* [Stored data]
▬▬▬▬▬▬▬▬▬▬
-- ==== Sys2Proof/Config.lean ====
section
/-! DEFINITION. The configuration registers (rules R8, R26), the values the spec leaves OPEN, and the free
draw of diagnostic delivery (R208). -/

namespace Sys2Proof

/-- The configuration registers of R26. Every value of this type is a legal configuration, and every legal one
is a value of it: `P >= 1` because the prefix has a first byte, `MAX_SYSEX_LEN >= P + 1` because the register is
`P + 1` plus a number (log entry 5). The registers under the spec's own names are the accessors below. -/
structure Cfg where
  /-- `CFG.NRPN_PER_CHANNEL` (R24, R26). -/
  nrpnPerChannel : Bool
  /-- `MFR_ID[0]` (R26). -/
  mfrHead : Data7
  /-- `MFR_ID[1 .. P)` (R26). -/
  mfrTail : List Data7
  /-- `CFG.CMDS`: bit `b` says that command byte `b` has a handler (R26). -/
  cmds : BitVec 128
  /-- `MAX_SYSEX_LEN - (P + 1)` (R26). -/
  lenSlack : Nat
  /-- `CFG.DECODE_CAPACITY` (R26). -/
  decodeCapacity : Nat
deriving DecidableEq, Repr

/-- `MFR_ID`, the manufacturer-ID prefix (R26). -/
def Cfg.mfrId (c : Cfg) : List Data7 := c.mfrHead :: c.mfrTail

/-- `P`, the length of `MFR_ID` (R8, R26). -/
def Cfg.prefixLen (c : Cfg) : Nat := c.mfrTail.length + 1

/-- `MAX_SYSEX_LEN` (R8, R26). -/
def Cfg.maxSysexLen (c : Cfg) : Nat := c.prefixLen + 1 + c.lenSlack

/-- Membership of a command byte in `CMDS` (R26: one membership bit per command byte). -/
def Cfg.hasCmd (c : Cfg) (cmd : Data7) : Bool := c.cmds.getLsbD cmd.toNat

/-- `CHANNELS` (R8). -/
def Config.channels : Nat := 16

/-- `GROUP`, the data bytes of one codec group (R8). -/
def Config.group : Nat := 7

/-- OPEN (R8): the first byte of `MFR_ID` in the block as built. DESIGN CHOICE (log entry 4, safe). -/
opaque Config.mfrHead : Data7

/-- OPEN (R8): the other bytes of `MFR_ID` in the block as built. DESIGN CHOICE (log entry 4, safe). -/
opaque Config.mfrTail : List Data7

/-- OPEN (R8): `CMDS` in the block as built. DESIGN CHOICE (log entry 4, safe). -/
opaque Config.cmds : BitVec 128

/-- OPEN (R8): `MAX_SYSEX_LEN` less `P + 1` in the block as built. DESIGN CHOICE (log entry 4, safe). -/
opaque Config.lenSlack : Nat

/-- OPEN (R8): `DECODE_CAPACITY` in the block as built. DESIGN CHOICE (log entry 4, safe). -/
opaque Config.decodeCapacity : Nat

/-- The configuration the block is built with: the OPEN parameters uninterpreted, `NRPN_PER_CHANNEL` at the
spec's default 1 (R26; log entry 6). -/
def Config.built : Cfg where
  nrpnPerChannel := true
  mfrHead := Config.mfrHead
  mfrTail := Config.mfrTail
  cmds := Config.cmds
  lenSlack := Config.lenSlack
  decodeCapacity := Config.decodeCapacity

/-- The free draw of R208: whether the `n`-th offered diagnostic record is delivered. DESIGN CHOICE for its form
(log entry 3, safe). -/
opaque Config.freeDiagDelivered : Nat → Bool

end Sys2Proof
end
▬▬▬▬▬▬▬▬▬▬
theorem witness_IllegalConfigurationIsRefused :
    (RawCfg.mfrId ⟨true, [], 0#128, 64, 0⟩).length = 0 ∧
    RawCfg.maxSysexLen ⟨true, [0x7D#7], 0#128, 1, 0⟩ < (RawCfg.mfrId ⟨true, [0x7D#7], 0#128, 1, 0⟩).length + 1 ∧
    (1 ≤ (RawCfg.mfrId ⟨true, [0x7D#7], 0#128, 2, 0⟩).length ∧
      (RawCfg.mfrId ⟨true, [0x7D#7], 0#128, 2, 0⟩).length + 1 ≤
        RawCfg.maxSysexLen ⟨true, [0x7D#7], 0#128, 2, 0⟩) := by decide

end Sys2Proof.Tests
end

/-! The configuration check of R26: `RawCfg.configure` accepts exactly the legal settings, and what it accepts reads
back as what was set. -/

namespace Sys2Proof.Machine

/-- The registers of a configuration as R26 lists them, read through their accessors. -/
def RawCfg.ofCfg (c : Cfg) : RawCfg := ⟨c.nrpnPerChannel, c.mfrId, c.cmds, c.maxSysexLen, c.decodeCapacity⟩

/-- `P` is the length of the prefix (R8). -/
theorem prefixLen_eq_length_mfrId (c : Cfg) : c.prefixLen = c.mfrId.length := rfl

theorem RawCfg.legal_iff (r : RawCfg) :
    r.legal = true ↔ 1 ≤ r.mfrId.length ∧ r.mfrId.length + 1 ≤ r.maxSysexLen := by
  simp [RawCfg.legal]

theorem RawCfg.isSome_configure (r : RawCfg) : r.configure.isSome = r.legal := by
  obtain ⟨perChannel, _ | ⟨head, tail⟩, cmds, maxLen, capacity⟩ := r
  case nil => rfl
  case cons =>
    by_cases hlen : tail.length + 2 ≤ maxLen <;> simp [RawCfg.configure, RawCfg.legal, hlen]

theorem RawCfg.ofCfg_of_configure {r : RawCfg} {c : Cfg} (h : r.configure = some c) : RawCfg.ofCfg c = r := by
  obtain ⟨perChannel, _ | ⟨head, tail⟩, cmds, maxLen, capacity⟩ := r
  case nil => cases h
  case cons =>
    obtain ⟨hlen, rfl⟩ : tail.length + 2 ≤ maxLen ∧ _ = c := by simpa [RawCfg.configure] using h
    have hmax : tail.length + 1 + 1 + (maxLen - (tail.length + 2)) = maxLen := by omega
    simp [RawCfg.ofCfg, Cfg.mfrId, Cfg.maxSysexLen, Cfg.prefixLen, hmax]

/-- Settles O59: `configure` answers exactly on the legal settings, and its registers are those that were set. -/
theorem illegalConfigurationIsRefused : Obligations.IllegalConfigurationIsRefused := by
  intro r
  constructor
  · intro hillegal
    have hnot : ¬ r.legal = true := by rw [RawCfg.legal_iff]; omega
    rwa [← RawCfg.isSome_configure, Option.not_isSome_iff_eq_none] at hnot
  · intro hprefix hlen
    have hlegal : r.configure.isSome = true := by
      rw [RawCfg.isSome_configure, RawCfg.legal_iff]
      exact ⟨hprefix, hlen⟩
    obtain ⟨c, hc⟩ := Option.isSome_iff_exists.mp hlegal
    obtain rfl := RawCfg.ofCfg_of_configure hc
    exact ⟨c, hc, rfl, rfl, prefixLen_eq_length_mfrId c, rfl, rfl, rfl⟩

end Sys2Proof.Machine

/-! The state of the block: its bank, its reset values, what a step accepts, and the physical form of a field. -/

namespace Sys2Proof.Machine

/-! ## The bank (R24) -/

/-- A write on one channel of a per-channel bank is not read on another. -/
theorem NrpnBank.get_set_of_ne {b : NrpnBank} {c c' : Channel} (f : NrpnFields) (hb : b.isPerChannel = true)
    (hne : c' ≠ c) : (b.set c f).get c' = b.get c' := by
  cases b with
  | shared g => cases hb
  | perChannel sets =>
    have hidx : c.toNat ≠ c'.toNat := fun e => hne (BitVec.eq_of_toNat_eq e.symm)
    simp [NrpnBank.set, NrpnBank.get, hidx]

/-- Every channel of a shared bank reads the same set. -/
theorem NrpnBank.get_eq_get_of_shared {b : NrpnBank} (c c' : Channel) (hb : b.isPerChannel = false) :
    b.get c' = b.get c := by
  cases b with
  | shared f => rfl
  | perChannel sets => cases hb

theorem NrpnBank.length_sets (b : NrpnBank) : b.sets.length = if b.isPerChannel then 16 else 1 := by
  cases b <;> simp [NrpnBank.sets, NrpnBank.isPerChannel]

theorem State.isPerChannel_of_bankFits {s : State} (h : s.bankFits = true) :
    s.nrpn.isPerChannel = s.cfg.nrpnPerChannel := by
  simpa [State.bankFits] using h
▬▬▬▬▬▬▬▬▬▬
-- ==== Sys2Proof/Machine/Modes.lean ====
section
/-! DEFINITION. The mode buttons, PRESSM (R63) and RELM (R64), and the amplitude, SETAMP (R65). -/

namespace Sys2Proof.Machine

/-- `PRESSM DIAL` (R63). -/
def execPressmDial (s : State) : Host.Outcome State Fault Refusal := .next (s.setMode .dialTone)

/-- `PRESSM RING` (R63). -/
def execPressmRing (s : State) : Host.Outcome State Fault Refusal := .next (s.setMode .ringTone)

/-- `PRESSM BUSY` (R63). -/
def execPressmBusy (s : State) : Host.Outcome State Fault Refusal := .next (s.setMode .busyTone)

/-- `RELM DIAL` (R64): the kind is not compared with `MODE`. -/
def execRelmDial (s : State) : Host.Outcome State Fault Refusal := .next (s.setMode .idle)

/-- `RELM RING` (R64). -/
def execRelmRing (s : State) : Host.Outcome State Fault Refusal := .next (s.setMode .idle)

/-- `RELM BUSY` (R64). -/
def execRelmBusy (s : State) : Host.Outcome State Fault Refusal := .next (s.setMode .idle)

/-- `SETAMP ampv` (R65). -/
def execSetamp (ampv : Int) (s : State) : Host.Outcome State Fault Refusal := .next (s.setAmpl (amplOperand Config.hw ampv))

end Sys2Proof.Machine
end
▬▬▬▬▬▬▬▬▬▬
* [Description of the task]
The string "obtain" may appear in the entries. Say how many lines contain it, as a bare number.

* [Task answer]
5